** Records follows **
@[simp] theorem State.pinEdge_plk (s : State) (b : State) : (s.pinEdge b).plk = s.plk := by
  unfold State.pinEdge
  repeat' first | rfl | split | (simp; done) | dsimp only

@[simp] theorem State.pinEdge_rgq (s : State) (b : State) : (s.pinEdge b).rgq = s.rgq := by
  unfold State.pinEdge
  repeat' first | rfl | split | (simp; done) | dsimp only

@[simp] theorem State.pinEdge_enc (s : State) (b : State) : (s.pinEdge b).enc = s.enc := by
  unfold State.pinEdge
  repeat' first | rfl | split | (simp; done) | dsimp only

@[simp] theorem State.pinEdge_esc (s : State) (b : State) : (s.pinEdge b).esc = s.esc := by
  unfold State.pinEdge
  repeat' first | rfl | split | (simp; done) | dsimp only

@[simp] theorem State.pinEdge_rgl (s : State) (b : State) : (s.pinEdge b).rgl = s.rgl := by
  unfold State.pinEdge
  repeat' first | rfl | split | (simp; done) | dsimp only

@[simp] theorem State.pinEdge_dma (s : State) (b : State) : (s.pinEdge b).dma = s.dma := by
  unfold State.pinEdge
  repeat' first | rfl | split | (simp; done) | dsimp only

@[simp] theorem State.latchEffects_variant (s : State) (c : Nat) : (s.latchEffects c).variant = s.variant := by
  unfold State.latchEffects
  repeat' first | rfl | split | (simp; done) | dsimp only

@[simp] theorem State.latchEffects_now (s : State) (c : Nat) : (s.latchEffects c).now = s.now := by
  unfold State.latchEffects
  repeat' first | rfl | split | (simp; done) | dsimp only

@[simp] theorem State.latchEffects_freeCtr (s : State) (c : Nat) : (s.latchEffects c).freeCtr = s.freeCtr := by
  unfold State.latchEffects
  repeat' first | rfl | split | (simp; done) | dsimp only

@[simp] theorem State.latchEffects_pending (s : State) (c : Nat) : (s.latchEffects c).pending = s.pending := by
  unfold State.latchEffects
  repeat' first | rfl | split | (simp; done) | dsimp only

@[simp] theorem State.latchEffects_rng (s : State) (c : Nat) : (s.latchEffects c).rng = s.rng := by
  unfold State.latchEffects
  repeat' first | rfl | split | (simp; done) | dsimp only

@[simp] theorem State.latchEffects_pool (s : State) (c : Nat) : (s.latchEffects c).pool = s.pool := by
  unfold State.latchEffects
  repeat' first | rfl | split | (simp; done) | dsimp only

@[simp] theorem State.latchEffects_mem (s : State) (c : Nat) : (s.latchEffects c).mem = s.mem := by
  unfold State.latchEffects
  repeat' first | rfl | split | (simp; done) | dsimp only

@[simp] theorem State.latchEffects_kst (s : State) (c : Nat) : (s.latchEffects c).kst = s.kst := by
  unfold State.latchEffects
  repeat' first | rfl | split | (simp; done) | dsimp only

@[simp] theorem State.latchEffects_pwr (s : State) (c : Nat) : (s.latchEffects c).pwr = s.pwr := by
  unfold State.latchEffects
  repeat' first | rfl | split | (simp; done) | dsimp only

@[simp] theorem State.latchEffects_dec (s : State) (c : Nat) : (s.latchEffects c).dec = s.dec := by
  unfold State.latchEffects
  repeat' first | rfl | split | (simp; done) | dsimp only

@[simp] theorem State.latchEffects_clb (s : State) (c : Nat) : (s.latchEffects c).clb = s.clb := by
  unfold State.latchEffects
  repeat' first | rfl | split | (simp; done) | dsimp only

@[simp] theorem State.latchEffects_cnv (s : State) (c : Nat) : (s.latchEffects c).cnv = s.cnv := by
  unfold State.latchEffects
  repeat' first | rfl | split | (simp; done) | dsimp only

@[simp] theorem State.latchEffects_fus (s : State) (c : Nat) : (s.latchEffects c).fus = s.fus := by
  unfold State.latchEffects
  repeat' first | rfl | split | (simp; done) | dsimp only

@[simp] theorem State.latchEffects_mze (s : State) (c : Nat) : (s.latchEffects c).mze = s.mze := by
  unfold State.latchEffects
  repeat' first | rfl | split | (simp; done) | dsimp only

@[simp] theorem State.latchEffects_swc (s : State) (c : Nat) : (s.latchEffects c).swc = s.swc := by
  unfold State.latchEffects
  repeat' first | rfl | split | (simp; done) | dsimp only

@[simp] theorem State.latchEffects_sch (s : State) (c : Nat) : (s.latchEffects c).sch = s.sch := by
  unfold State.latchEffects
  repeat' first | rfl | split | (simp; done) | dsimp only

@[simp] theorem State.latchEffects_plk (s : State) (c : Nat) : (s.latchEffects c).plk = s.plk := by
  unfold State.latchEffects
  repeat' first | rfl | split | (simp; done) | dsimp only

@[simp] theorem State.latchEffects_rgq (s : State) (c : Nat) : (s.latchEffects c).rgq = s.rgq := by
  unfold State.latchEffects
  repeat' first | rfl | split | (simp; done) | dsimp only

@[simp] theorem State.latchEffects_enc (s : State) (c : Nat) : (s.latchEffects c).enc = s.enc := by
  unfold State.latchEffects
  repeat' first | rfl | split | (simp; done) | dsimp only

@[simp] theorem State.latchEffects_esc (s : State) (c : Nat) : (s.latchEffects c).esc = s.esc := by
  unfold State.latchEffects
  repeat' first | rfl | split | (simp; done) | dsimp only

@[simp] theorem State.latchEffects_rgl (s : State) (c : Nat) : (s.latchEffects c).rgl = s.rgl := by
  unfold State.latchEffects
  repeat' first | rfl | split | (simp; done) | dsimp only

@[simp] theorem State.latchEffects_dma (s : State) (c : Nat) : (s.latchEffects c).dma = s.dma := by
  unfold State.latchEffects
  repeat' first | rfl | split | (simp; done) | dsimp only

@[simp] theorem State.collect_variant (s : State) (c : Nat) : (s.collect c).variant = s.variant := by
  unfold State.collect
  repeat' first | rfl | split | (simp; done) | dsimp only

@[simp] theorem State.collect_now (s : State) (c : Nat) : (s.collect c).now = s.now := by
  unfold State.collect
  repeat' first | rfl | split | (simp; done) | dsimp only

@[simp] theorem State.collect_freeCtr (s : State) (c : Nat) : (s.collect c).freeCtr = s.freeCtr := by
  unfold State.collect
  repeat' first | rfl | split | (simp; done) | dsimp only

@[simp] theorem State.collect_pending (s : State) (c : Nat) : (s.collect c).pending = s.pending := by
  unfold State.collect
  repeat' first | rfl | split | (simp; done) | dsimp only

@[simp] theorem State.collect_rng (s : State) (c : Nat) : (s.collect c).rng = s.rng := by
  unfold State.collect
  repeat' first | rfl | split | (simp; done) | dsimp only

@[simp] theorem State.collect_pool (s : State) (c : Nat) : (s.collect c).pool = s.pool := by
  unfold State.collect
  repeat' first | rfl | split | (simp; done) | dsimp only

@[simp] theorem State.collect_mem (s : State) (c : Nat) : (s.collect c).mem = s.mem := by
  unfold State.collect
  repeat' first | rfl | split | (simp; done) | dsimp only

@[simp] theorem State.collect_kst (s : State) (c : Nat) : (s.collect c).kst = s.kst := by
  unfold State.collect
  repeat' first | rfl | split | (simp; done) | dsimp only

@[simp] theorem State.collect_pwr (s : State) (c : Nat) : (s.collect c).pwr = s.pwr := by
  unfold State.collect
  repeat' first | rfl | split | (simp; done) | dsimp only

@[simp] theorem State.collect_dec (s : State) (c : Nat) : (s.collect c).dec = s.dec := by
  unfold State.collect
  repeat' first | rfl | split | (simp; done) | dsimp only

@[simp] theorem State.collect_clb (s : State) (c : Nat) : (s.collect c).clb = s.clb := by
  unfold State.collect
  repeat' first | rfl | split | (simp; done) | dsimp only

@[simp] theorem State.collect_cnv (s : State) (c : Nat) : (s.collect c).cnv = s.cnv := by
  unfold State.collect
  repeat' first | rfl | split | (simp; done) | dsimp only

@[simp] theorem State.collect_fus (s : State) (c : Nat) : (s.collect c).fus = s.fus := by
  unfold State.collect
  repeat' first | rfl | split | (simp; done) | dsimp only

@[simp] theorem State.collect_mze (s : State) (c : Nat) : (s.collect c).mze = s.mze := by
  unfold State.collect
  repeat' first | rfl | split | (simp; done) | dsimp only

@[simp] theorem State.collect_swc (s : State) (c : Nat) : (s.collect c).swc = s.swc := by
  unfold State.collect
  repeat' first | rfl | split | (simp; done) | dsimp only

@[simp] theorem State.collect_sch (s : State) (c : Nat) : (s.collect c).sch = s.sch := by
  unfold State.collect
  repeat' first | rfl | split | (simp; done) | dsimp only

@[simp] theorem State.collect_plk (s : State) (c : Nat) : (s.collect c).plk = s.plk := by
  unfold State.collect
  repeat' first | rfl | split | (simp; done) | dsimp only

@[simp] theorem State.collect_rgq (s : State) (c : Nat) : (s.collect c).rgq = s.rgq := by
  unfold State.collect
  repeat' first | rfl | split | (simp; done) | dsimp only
** End of Records **
◆ Aim of the task ◆
Check each line above for the string "pool", then copy the ones that have it.

◆ Solution below ◆
@[simp] theorem State.latchEffects_pool (s : State) (c : Nat) : (s.latchEffects c).pool = s.pool := by
@[simp] theorem State.collect_pool (s : State) (c : Nat) : (s.collect c).pool = s.pool := by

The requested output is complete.